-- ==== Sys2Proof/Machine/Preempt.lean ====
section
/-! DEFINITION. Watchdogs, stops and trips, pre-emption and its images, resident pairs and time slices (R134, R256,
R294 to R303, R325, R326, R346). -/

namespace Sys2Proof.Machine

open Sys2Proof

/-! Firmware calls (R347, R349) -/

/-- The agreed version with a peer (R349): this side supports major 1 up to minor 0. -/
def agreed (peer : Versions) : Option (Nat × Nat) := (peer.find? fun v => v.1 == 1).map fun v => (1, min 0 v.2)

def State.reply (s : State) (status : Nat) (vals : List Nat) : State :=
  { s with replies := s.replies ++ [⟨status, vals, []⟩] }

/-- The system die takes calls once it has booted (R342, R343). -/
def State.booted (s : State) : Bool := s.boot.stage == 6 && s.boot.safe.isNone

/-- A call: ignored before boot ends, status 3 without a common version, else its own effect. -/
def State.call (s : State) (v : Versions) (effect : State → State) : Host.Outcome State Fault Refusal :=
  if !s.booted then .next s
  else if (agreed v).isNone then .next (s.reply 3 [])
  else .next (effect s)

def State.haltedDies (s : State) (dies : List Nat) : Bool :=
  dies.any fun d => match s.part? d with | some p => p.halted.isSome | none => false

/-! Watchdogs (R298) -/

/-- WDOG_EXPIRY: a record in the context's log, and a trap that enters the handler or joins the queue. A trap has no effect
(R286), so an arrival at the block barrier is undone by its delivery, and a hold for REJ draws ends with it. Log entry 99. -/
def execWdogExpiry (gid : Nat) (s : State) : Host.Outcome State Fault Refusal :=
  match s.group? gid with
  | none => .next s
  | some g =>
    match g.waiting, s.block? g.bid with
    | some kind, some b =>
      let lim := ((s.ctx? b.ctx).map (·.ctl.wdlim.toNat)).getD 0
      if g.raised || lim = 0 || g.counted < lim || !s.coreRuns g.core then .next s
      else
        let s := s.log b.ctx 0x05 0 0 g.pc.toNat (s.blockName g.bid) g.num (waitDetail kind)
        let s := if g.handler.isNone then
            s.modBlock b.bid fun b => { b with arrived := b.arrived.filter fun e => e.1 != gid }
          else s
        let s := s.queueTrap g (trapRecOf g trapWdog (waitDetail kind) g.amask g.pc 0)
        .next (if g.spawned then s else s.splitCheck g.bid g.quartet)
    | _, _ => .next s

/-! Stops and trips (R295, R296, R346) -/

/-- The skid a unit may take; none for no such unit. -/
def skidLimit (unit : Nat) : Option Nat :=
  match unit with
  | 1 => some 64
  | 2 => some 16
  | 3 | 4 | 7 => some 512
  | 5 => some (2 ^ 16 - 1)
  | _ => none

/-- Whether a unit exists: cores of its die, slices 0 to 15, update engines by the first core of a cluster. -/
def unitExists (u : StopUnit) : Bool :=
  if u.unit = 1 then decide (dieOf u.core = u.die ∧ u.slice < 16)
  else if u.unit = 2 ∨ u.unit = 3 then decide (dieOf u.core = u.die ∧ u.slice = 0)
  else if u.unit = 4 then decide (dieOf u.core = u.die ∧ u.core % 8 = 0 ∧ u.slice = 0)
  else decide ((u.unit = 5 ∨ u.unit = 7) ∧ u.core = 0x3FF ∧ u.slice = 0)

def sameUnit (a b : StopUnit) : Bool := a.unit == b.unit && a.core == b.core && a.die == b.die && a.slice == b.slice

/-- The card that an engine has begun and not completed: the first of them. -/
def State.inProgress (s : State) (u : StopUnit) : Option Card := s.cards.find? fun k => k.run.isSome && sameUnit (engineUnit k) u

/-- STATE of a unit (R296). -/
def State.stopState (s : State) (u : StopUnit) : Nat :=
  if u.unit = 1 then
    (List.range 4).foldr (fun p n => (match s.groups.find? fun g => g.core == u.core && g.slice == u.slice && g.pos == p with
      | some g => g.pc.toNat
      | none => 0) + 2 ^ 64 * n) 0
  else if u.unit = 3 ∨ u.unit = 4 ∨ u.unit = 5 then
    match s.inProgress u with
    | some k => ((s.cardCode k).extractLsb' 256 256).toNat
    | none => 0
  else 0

┄┄┄┄┄┄

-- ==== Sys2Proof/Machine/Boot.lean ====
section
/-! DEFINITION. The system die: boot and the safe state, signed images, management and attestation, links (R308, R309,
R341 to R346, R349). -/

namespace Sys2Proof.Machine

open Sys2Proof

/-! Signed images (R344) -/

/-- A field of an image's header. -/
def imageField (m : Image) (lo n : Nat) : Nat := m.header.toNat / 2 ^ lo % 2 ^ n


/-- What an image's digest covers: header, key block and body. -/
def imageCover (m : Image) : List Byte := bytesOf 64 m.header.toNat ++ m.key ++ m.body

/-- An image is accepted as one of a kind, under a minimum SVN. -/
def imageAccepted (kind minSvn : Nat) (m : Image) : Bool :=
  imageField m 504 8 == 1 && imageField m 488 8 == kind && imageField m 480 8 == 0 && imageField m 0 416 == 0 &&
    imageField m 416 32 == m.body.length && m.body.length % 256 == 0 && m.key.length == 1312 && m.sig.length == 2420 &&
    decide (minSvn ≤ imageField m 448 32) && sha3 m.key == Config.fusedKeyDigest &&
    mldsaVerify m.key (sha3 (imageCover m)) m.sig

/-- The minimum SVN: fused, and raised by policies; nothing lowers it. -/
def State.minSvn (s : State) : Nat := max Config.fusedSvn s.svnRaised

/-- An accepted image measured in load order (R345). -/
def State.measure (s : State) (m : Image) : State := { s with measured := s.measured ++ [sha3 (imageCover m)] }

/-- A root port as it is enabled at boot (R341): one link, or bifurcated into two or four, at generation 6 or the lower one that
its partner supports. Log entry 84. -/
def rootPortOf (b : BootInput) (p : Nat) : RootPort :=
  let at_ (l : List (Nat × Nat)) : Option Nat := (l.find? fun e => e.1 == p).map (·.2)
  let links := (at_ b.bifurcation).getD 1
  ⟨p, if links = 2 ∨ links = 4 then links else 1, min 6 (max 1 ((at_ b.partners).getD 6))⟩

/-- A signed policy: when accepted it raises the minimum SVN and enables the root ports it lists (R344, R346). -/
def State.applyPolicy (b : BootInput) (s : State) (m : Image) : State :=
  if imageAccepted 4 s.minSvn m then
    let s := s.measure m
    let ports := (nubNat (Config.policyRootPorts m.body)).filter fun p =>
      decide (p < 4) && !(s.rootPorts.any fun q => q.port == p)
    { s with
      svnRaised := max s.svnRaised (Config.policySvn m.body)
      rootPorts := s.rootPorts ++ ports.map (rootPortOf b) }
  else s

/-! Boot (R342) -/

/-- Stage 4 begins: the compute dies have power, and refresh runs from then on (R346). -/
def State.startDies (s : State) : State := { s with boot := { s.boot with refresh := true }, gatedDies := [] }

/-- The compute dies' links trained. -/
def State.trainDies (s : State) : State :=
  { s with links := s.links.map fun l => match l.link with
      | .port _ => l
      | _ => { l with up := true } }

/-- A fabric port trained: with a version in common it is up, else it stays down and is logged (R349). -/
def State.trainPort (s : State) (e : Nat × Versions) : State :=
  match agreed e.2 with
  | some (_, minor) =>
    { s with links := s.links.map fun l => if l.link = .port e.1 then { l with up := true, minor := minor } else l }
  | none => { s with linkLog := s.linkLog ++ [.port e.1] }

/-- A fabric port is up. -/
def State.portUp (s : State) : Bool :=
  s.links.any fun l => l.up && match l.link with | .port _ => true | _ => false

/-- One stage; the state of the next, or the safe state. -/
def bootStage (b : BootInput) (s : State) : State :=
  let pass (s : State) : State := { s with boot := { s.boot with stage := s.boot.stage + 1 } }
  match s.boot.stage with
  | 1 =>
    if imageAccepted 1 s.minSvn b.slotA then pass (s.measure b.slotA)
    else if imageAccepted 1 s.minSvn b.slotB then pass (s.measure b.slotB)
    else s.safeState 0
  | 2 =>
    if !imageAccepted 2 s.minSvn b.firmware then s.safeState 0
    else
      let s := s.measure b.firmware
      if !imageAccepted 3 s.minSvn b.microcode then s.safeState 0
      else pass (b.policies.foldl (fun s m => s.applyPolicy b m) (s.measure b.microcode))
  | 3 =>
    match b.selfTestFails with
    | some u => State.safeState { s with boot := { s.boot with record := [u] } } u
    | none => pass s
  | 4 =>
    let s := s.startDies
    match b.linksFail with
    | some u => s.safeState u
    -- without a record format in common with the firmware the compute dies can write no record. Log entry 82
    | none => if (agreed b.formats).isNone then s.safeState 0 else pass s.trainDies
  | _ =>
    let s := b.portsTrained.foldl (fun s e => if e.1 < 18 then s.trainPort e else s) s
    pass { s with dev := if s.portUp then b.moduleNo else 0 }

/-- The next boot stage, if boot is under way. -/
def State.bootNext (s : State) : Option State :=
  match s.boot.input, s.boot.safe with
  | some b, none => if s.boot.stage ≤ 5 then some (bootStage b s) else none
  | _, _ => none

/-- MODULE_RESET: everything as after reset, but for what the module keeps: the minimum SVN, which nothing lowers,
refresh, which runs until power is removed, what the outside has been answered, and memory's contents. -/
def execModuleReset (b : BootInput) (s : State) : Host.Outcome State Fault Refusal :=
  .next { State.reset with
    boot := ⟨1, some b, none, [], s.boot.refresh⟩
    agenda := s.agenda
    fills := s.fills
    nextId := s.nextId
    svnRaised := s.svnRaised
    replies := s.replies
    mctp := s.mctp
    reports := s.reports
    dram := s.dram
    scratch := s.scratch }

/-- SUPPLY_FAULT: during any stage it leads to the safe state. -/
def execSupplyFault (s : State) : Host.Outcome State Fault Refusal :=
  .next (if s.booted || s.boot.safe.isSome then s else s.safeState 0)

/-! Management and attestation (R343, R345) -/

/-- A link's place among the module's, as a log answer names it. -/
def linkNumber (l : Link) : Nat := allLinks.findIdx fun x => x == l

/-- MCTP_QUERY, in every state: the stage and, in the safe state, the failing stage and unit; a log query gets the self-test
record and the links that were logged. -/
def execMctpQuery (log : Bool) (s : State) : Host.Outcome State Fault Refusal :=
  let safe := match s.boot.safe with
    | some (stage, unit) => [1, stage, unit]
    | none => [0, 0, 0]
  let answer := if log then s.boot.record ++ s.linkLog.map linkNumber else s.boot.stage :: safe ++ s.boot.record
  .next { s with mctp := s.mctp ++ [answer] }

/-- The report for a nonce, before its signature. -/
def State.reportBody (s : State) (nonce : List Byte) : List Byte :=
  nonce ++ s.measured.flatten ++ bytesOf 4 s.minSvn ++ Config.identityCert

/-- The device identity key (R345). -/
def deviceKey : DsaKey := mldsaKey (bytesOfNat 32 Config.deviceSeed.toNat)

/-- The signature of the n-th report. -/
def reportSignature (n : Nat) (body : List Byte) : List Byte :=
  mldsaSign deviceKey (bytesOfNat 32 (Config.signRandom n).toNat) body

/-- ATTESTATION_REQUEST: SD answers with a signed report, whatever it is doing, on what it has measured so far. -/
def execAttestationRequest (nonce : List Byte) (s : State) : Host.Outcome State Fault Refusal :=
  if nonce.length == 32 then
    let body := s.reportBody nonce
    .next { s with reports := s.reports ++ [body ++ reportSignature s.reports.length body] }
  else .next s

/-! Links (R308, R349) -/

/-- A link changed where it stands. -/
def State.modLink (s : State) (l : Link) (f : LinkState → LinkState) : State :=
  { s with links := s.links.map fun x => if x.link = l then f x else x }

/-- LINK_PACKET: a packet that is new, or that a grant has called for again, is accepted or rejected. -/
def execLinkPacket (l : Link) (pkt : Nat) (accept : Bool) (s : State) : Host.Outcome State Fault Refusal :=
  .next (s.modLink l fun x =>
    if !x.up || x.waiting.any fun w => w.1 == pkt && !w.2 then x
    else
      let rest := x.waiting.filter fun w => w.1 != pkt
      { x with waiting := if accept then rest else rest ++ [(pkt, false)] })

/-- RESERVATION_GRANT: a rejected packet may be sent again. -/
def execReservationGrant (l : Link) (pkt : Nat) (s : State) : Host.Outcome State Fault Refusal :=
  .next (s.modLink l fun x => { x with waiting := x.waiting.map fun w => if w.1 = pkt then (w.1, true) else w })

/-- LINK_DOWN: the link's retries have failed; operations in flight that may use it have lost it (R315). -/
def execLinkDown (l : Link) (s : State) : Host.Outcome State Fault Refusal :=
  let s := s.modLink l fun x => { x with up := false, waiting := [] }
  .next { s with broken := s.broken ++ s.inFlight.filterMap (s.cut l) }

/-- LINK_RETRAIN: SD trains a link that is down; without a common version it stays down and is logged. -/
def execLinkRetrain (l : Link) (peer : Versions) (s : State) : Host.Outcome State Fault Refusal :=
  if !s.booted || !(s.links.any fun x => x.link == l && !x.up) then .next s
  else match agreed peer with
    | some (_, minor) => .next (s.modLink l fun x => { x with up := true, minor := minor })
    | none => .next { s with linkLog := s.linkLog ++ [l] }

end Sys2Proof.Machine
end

┄┄┄┄┄┄

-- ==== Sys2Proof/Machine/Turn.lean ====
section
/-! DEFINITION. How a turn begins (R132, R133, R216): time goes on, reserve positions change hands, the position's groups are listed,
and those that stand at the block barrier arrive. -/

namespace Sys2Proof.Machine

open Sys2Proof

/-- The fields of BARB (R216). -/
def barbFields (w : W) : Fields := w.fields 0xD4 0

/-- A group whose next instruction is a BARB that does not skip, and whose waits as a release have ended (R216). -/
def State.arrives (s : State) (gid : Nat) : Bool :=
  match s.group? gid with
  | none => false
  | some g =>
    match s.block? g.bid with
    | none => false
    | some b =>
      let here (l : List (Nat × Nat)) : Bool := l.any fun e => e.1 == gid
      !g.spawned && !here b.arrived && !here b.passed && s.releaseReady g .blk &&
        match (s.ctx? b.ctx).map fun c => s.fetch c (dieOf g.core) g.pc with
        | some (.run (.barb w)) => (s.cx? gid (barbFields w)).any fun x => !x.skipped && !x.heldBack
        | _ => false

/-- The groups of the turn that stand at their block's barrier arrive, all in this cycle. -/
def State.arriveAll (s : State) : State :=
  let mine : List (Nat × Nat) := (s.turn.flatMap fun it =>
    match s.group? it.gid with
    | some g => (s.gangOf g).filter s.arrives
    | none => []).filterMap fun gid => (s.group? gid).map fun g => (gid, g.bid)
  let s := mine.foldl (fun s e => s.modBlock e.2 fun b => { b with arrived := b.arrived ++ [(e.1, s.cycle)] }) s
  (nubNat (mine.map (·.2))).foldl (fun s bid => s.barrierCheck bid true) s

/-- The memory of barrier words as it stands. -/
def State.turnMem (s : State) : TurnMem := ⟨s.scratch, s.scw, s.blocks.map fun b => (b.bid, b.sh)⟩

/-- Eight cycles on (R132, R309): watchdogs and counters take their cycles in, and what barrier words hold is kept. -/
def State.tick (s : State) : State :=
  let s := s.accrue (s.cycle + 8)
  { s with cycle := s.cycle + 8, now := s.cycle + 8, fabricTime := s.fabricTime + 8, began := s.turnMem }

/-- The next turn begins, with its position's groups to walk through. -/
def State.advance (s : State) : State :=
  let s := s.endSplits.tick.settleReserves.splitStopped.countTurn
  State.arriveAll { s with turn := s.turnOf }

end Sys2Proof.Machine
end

┄┄┄┄┄┄

Copy all lines of the material above where the string "length" occurs.

> Response to this exercise:
    imageField m 416 32 == m.body.length && m.body.length % 256 == 0 && m.key.length == 1312 && m.sig.length == 2420 &&
  if nonce.length == 32 then
    .next { s with reports := s.reports ++ [body ++ reportSignature s.reports.length body] }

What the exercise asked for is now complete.